Trying to find a beau who doesn’t have his mattress on the floor of his bedroom is a difficult task. That’s why, when I saw a room full of beautiful, elevated mattresses with brand-new bedframes at Serta, I decided to take my chances and fuck the sales guy.
Is this what sexuality in the modern age has come to?
Did I have to go to the mattress store to find a bed frame-owning sexual partner? Apparently. This Serta salesman didn’t just have one California king with a sexy oak headboard fit for a queen, he had 28!
My previous sexual partners refused to buy bed frames, but would spend hundreds on shoes or NFTs. Why did every man I fuck refuse to lift their mattress from off the floor? It wasn’t until I saw him, the Serta salesman, that I realized that I deserved a more elevated sexual experience, both literally and figuratively.
There was something so suave about this mattress king. I felt confident that he would bed me in a real bed, not a limp mattress raw dogging the floor.
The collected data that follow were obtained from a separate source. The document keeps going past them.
-- ==== Sys2Proof/Machine/Fold.lean ====
section
/-! DEFINITION. The fold unit (05_fold_and_accumulate.md): exact products, accumulation steps, the tile store and its
drains, and the output stage. -/

namespace Sys2Proof.Machine

/-! ## Products and steps (R87 to R90) -/

/-- The value of one part of a pair: 1 lo, 2 hi. -/
def pairPart (f : Fmt) (c part : Nat) : XVal :=
  let h := halfOf f
  xvCode h false (if part = 2 then c % 2 ^ h.w else c / 2 ^ h.w)

/-- The product of the factors that R87 lists for row `r`, column `k` of an operand. -/
def operandValue (m : Mem) (t : Tensor) (r k part : Nat) : XVal :=
  let i := r * t.d + k
  if t.f.isPair then t.rowFactor m i (pairPart t.f.fmt (t.code m i) part) else t.value m i

/-- Omega of R89 for an accumulator format. -/
def accLimit (bf16 : Bool) : XVal := if bf16 then .fin false 511 119 false else .fin false 0x1FFFFFF 103 false

/-- Accumulator format. -/
def accFmt (bf16 : Bool) : Fmt := if bf16 then fmtBf16 else fmtFp32

/-- Result of a step: the accumulator code, a scale overflow, a flush. -/
structure StepOut where
  acc : Nat := 0
  so : Bool := false
  flush : Bool := false
  deriving DecidableEq, Repr, Inhabited

/-- `acc_step` of R89. -/
def accStep (acc : Nat) (p : XVal) (bf16 : Bool) : StepOut :=
  let fin := match p with | .fin .. => true | _ => false
  let above := fin && !p.abs.lt (accLimit bf16)
  let below := fin && p.abs.lt (.fin false 1 (-126) false)
  let p' := if above then .inf p.sign else p
  let s := (xvCode (accFmt bf16) false acc).add p'
  let (r, ev) := convertOne s (accFmt bf16) false true .rne 0
  let sf := match s with | .fin .. => true | _ => false
  { acc := r, so := above || (sf && ev.nf), flush := !above && below }

/-- Number of parts of an operand (R90). -/
def partsOf (f : FmtW) : Nat := if f.isPair then 2 else 1
/-- `part_of` of R90. -/
def partOf (f : FmtW) (i : Nat) : Nat := if f.isPair then 1 + i else 0

/-! ## Tiles (R95 to R99) -/

/-- Slot of a tile (Table 5.5). -/
def tileSlot (bf16 : Bool) (t : Nat) : Nat := if bf16 then t / 2 else t
/-- First byte of a tile's region in the context's own store. -/
def tileBase (bf16 : Bool) (t : Nat) : Nat := if bf16 then t / 2 * 4096 + 2048 * (t % 2) else t * 4096
/-- Bytes of a tile's region. -/
def tileBytes (bf16 : Bool) : Nat := if bf16 then 2048 else 4096
/-- Byte of position (m, n) (Table 5.5). -/
def tileByte (bf16 : Bool) (t m n : Nat) : Nat := tileBase bf16 t + (if bf16 then 2 else 4) * (32 * m + n)
/-- The tile index is within an allotment (R97). -/
def tileOk (bf16 : Bool) (t slots : Nat) : Bool := if bf16 then t < 2 * slots else t < slots

/-- The little-endian value of `n` bytes of a store. -/
def storeRd (l : List (Nat × Byte)) (a : Nat) : Nat → Nat
  | 0 => 0
  | n + 1 => storeRd l a n + (SMap.get l 0 (a + n)).toNat * 256 ^ n
/-- A store with `n` bytes written. -/
def storeWr (l : List (Nat × Byte)) (a n v : Nat) : List (Nat × Byte) :=
  (List.range n).foldl (fun l k => SMap.set l 0 (a + k) (BitVec.ofNat 8 (v / 256 ^ k))) l

/-- The accumulator code at (m, n). -/
def tileRd (l : List (Nat × Byte)) (bf16 : Bool) (t m n : Nat) : Nat := storeRd l (tileByte bf16 t m n) (if bf16 then 2 else 4)
def tileWr (l : List (Nat × Byte)) (bf16 : Bool) (t m n v : Nat) : List (Nat × Byte) :=
  storeWr l (tileByte bf16 t m n) (if bf16 then 2 else 4) v

/-- The live region exchanged with the shadow set: the shadow takes its bytes and the live region reads +0 (R99). -/
def exchange (x : Ctx) (bf16 : Bool) (t : Nat) : Ctx :=
  let lo := tileBase bf16 t
  let hi := lo + tileBytes bf16
  let inside (p : Nat × Byte) : Bool := lo ≤ p.1 && p.1 < hi
  let keep := x.shadow.filter (fun p => !inside p)
  let moved := (x.live.filter inside).foldl (fun l p => SMap.set l 0 p.1 p.2) keep
  { x with live := x.live.filter (fun p => !inside p), shadow := moved }

/-- Two tile regions overlap (R98). -/
def tilesMeet (b1 : Bool) (t1 : Nat) (b2 : Bool) (t2 : Nat) : Bool :=
  tileBase b1 t1 < tileBase b2 t2 + tileBytes b2 && tileBase b2 t2 < tileBase b1 t1 + tileBytes b1

/-! ## The fold block (R179, Table 9.6) -/

namespace Desc

def ewin (d : Desc) : Nat := bits (d.p 0) 63 52
def bwin (d : Desc) : Nat := bits (d.p 0) 51 40
def boff (d : Desc) : Nat := bits (d.p 0) 39 0
def eoff (d : Desc) : Nat := bits (d.p 1) 39 0
def bfmt (d : Desc) : FmtW := FmtW.ofNat (d.p 2)
def efmt (d : Desc) : FmtW := FmtW.ofNat (d.p 3)
def arow0 (d : Desc) : Nat := bits (d.p 4) 63 32
def arows (d : Desc) : Nat := bits (d.p 4) 31 0
def brow0 (d : Desc) : Nat := bits (d.p 5) 63 32
def brows (d : Desc) : Nat := bits (d.p 5) 31 0
def dcol0 (d : Desc) : Nat := bits (d.p 6) 55 32
def drow0 (d : Desc) : Nat := bits (d.p 6) 31 0
def fuse (d : Desc) : Nat := bits (d.p 7) 37 36
def fout (d : Desc) : Bool := bitAt (d.p 7) 34
def finit (d : Desc) : Bool := bitAt (d.p 7) 33
def facc (d : Desc) : Bool := bitAt (d.p 7) 32
def ftile (d : Desc) : Nat := bits (d.p 7) 24 16
def fn (d : Desc) : Nat := bits (d.p 7) 13 8
def fm (d : Desc) : Nat := bits (d.p 7) 5 0
/-- K. -/
def fk (d : Desc) : Nat := d.sfmt.rowlen
/-- E is read (R86). -/
def usesE (d : Desc) : Bool := d.fout && (d.fuse == 1 || d.fuse == 2)
/-- Passes of R90. -/
def passes (d : Desc) : Nat := partsOf d.sfmt * partsOf d.bfmt

end Desc

/-- One step of every position of a FOLD: product `k` of the pass added to the accumulators (R90). -/
def foldStep (m : Mem) (ta tb : Tensor) (k : Nat) (st : Desc × List (Nat × Byte)) : Desc × List (Nat × Byte) :=
  let d0 := st.1
  let i := d0.pass / partsOf d0.bfmt
  let j := d0.pass % partsOf d0.bfmt
  (List.range (d0.fm * d0.fn)).foldl (fun s q =>
    let r := q / d0.fn
    let c := q % d0.fn
    let p := (operandValue m ta (d0.arow0 + r) k (partOf d0.sfmt i)).mul
      (operandValue m tb (d0.brow0 + c) k (partOf d0.bfmt j))
    let o := accStep (tileRd s.2 d0.facc d0.ftile r c) p d0.facc
    (s.1.noteStep q o.so o.flush, tileWr s.2 d0.facc d0.ftile r c o.acc)) st

/-- Positions m < M, n < N set to +0 (INIT). -/
def tileInit (l : List (Nat × Byte)) (bf16 : Bool) (t m n : Nat) : List (Nat × Byte) :=
  (List.range (m * n)).foldl (fun l q => tileWr l bf16 t (q / n) (q % n) 0) l

/-- FOLD with OUT 0 presents its accumulators as its output (R92). -/
def foldObserve (d : Desc) (live : List (Nat × Byte)) : Desc :=
  (List.range (d.fm * d.fn)).foldl (fun d q =>
    d.emit (accFmt d.facc) q (tileRd live d.facc d.ftile (q / d.fn) (q % d.fn)) .none) d

/-! ## Output stage (R91) -/

/-- What the output stage needs: the accumulators, M, N, the destination with its first row and column, the fused operand
and the conversion controls, `draw` the draw index of the rounding. -/
structure OutStage where
  bf16 : Bool := false
  tile : Nat := 0
  m : Nat := 0
  n : Nat := 0
  dst : Tensor := {}
  row0 : Nat := 0
  col0 : Nat := 0
  fuse : Nat := 0
  e : Tensor := {}
  infnan : Bool := false
  mode : RMode := .rne
  seed : Nat := 0
  stream : Nat := 0
  posbase : Nat := 0
  draw : Nat := 0
  deriving DecidableEq, Repr, Inhabited

/-- Destination element index of output position (r, c). -/
def OutStage.index (o : OutStage) (r c : Nat) : Nat := (o.row0 + r) * o.dst.f.rowlen + o.col0 + c

/-- The code and events that the output stage writes for one position, from accumulator code `a`. -/
def OutStage.convertAt (o : OutStage) (mem : Mem) (a i : Nat) : Nat × Ev :=
  let v := xvCode (accFmt o.bf16) false a
  let x := if o.fuse = 1 then v.add (o.e.value mem i) else if o.fuse = 2 then v.mul (o.e.value mem i) else v
  let r := if o.mode == .sr then srByte o.seed o.stream o.draw (o.posbase + i) else 0
  convert x o.dst.f.fmt false o.infnan o.mode r

/-- The output stage over every position, in output element order; other bits of shared bytes are kept (R28). -/
def OutStage.run (o : OutStage) (shadow : List (Nat × Byte)) (mem : Mem) (d : Desc) (note : Bool) : Mem × Desc :=
  (List.range (o.m * o.n)).foldl (fun s q =>
    let r := q / o.n
    let c := q % o.n
    let i := o.index r c
    let (code, ev) := o.convertAt mem (tileRd shadow o.bf16 o.tile r c) i
    (Mem.wrBits s.1 o.dst.base (i * o.dst.w) o.dst.w code,
      if note then
        let d := s.2.note q { ev with nf := codeNonfinite o.dst.f.fmt code }
        let k := d.watchCfg
        if k.active then { d with watch := d.watch.elem k q (workVal (elemValue o.dst.f.fmt false code)) } else d
      else s.2)) (mem, d)

/-- The byte ranges (from the destination base) that the rows of an output stage touch, in address order. -/
def OutStage.rowBytes (o : OutStage) : List (Nat × Nat) :=
  (List.range o.m).map (fun r => (o.index r 0 * o.dst.w / 8, ceilDiv ((o.index r 0 + o.n) * o.dst.w) 8))

end Sys2Proof.Machine
end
Last week, after the Serta sales hunk sold me an extra-firm foam mattress and I waited until he closed, we made love on 15 different real beds with big strong bedframes and headboards. I couldn’t believe I wasn’t asleep, because it was a dream come true.
I never knew sex could be so glorious, or so high off the ground!
After all my years of waiting, I finally had sex on a real bed. None of his many mattresses touched the floor and it was a real romp. I couldn’t help but feel a little devastated that, after all these years of mattress floor sex, there was always better out there in mattress stores across the country.
The truth is it wasn’t about the sex, it was about the security of having a bed frame to support my sexual endeavors. I didn’t have to worry about rolling onto the cold floor during coitus. Sex is so much better from the comfort of a bed frame and within the open-concept layout of a Serta showroom.